Influence of thread diameter on stencil quality
The taller weave of mesh with larger diameter and lower open area can also affect several important characteristics of the stencil coating. The taller profile of mesh having larger thread diameter makes it more difficult to maintain a smooth stencil profile (lower Rz value) when coating with direct emulsion. As the wet emulsion layer dries into the mesh, the resulting surface topography of the coating is greatly influenced by the mesh profile underneath. The dried profile of the stencil coating takes on that of the mesh which supports it from below.

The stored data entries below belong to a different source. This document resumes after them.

-- ==== Sys2Proof/Machine/Memory.lean ====
section
/-! DEFINITION. Physical memory, its ownership and its errors (09_memory.md R272, R273, R294, R339), translation
(R274 to R280), the writes of a deterministic fold (R289, R290, R336), and the steps that translate: PAGE_WALK_DONE,
INVAL, xlin, shret, CP_XLATE_MISS and SHADOW_TIMEOUT (R136 to R139, R345, R346). -/

namespace Sys2Proof.Machine

/-! ## Physical memory -/

/-- The bytes of a tier. -/
def State.tierMem (s : State) (tier : Nat) : Mem :=
  match tier with
  | 0 => s.mem0
  | 1 => s.mem1
  | _ => s.mem2

/-- `n` bytes of a tier, little-endian. -/
def State.pread (s : State) (tier pa n : Nat) : Nat := Mem.readN (s.tierMem tier) pa n
/-- `n` bytes of a tier, as bytes. -/
def State.preadBytes (s : State) (tier pa n : Nat) : List W8 := Mem.readBytes (s.tierMem tier) pa n

/-- Replace a tier's bytes. -/
def State.setTier (s : State) (tier : Nat) (m : Mem) : State :=
  match tier with
  | 0 => { s with mem0 := m }
  | 1 => { s with mem1 := m }
  | _ => { s with mem2 := m }

/-- Write bytes of a tier; words replaced whole lose their error (R294). -/
def State.pwriteBytes (s : State) (tier pa : Nat) (l : List W8) : State :=
  let s := s.setTier tier (Mem.writeBytes (s.tierMem tier) pa l)
  { s with badMem := s.badMem.filter fun x => !(x.1 == tier && coversWord pa l.length x.2) }

/-- Write `n` bytes of a tier, little-endian. -/
def State.pwrite (s : State) (tier pa n v : Nat) : State := s.pwriteBytes tier pa (bytesOf n v)

/-- Do `n` bytes of a tier hold an uncorrectable error (R294)? (DEDUCED, log 39) -/
def State.memBad (s : State) (tier pa n : Nat) : Bool :=
  s.badMem.any fun x => x.1 == tier && overlaps pa n (4 * x.2) 4

/-- Would a write of `n` bytes have to merge with a word that holds an uncorrectable error (R294)? -/
def State.memMergeBad (s : State) (tier pa n : Nat) : Bool :=
  s.badMem.any fun x => x.1 == tier && overlaps pa n (4 * x.2) 4 && !coversWord pa n x.2

/-- Does a partition own a physical address (R273, R339)? -/
def Partition.owns (x : Partition) (tier pa : Nat) : Bool :=
  match tier with
  | 0 =>
    let st := pa / (48 * 2 ^ 30)
    let g := pa % (48 * 2 ^ 30) / (3 * 2 ^ 30)
    st < 8 && bitAt (if st < 4 then x.t0a else x.t0b).toNat (16 * (st % 4) + g)
  | 1 =>
    let st := pa / (64 * 2 ^ 30)
    let g := pa % (64 * 2 ^ 30) / (4 * 2 ^ 30)
    st < 4 && bitAt x.t1.toNat (16 * st + g)
  | 2 => pa / (8 * 2 ^ 30) < 64 && bitAt x.t2.toNat (pa / (8 * 2 ^ 30))
  | _ => false

/-- Does a partition own the first and the last byte of a range that lies in one ordering unit? -/
def Partition.ownsRange (x : Partition) (tier pa n : Nat) : Bool := x.owns tier pa && x.owns tier (pa + n - 1)

/-! ## Page tables (R274 to R276) -/

def pteValid (e : Nat) : Bool := bitAt e 63
def pteTable (e : Nat) : Bool := bitAt e 62
def pteSz (e : Nat) : Nat := bits e 61 60
def pteRd (e : Nat) : Bool := bitAt e 59
def pteWr (e : Nat) : Bool := bitAt e 58
def pteS (e : Nat) : Bool := bitAt e 57
def pteTier (e : Nat) : Nat := bits e 56 55
/-- The physical address of the page or table. -/
def ptePa (e : Nat) : Nat := bits e 51 12 * 4096

/-- Bytes of a page of a size code: 64 KiB, 2 MiB, 1 GiB. -/
def pageBytes (sz : Nat) : Nat :=
  match sz with
  | 0 => 2 ^ 16
  | 1 => 2 ^ 21
  | _ => 2 ^ 30

/-- Is a valid entry malformed (R275)? -/
def pteMalformed (e : Nat) : Bool :=
  bits e 54 52 != 0 || bits e 11 0 != 0 ||
  (if pteTable e then pteSz e != 0 || pteRd e || pteWr e || pteS e || pteTier e != 0
   else pteSz e == 3 || pteTier e == 3 || ptePa e % pageBytes (pteSz e) != 0)

/-- Index bits of a level. -/
def levelIndex (va level : Nat) : Nat :=
  match level with
  | 1 => bits va 47 39
  | 2 => bits va 38 30
  | 3 => bits va 29 21
  | _ => bits va 20 16

/-- The size code that a page entry of a level must have (R276). -/
def levelSz (level : Nat) : Option Nat :=
  match level with
  | 2 => some 2
  | 3 => some 1
  | 4 => some 0
  | _ => none

/-- One walk from the table at `pa` of a level on (R276); `none` is unresolved. -/
def walkGo (s : State) (p va : Nat) : Nat → Nat → Nat → Option W64
  | 0, _, _ => none
  | fuel + 1, level, pa =>
    let a := pa + 8 * levelIndex va level
    if !(s.part p).owns 0 a || s.memBad 0 a 8 then none
    else
      let e := s.pread 0 a 8
      if !pteValid e || pteMalformed e then none
      else if pteTable e then (if level = 4 then none else walkGo s p va fuel (level + 1) (ptePa e))
      else if levelSz level = some (pteSz e) then some (BitVec.ofNat 64 e)
      else none

/-- A page walk of a partition's address (R274, R276). -/
def State.walkVa (s : State) (p va : Nat) : Option W64 :=
  let r := (s.part p).ptroot.toNat
  if bitAt r 63 then walkGo s p va 4 1 (bits r 51 12 * 4096) else none

/-- Does the walk from the table at `pa` of a level on end at an uncorrectable table word (R294)? -/
def walkGoBad (s : State) (p va : Nat) : Nat → Nat → Nat → Bool
  | 0, _, _ => false
  | fuel + 1, level, pa =>
    let a := pa + 8 * levelIndex va level
    if !(s.part p).owns 0 a then false
    else if s.memBad 0 a 8 then true
    else
      let e := s.pread 0 a 8
      pteValid e && !pteMalformed e && pteTable e && level != 4 && walkGoBad s p va fuel (level + 1) (ptePa e)

/-- Does a page walk end at an uncorrectable table word (R294)? -/
def State.walkBad (s : State) (p va : Nat) : Bool :=
  let r := (s.part p).ptroot.toNat
  bitAt r 63 && walkGoBad s p va 4 1 (bits r 51 12 * 4096)

/-! ## The stages of translation (R278, R279) -/

/-- The requester number of the mailbox. -/
def mailboxWho : Nat := 0x800

/-- The cluster nearest to an edge router of an edge index (R245, R436). (DEDUCED, log 13) -/
def edgeCluster (edge : Nat) : Nat :=
  let die := edge / 256
  let side := edge / 64 % 4
  let i := edge % 64
  let half := if i < 8 then 0 else 1
  let row := if i < 6 then 0 else 1
  4 * die + (match side with
    | 0 => half
    | 1 => 2 * row + 1
    | 2 => 2 + half
    | _ => 2 * row)

/-- The place of a requester: a tile, an edge router or the mailbox. -/
def whoPlace (who : Nat) : Nat := who % 0x1000
/-- The requester of a tile's aqry, topk and kvtrunc, and that of a router's deliveries. -/
def requestWho (tid : Nat) : Nat := tid + 0x1000
def routerWho (r : Nat) : Nat := r + 0x2000

/-- The cluster whose translation cache a requester uses: of its tile, nearest to its edge router, 8 for the
mailbox. -/
def whoCluster (who : Nat) : Nat :=
  if whoPlace who < 512 then clusterOf (whoPlace who) else if who = mailboxWho then 8 else edgeCluster (whoPlace who - 0x400)

/-- Does a cached entry cover an address of a partition? -/
def TlbEntry.covers (x : TlbEntry) (p va : Nat) : Bool :=
  x.part == p && x.va == va / pageBytes (pteSz x.pte.toNat) * pageBytes (pteSz x.pte.toNat)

Figure 4 shows two stainless-steel screen types, one with 25-micron wire diameter and the other having a wire diameter of 16 microns. The top set of photos show the emulsion stencil topography on both mesh types when the direct emulsion stencil thickness is just 7 microns. The lower set of photos contained in Figure 4 show the identical two mesh types when the EOM (emulsion over mesh) is increased to 18 microns. The mesh profile underneath influences the coating surface profile particularly when the coating EOM is thin, but is more apparent when the mesh is thicker as a result of larger diameter size.

As diameter increases and open area becomes more closed, the wire weave displays a taller profile. When wire diameter decreases, open area increases and the weave profile is lower and smoother. Because stainless-steel mesh is shiny and reflective, the lower weave profile of mesh having smaller wire diameter and increased open area can in many instances be more advantageous when screen imaging.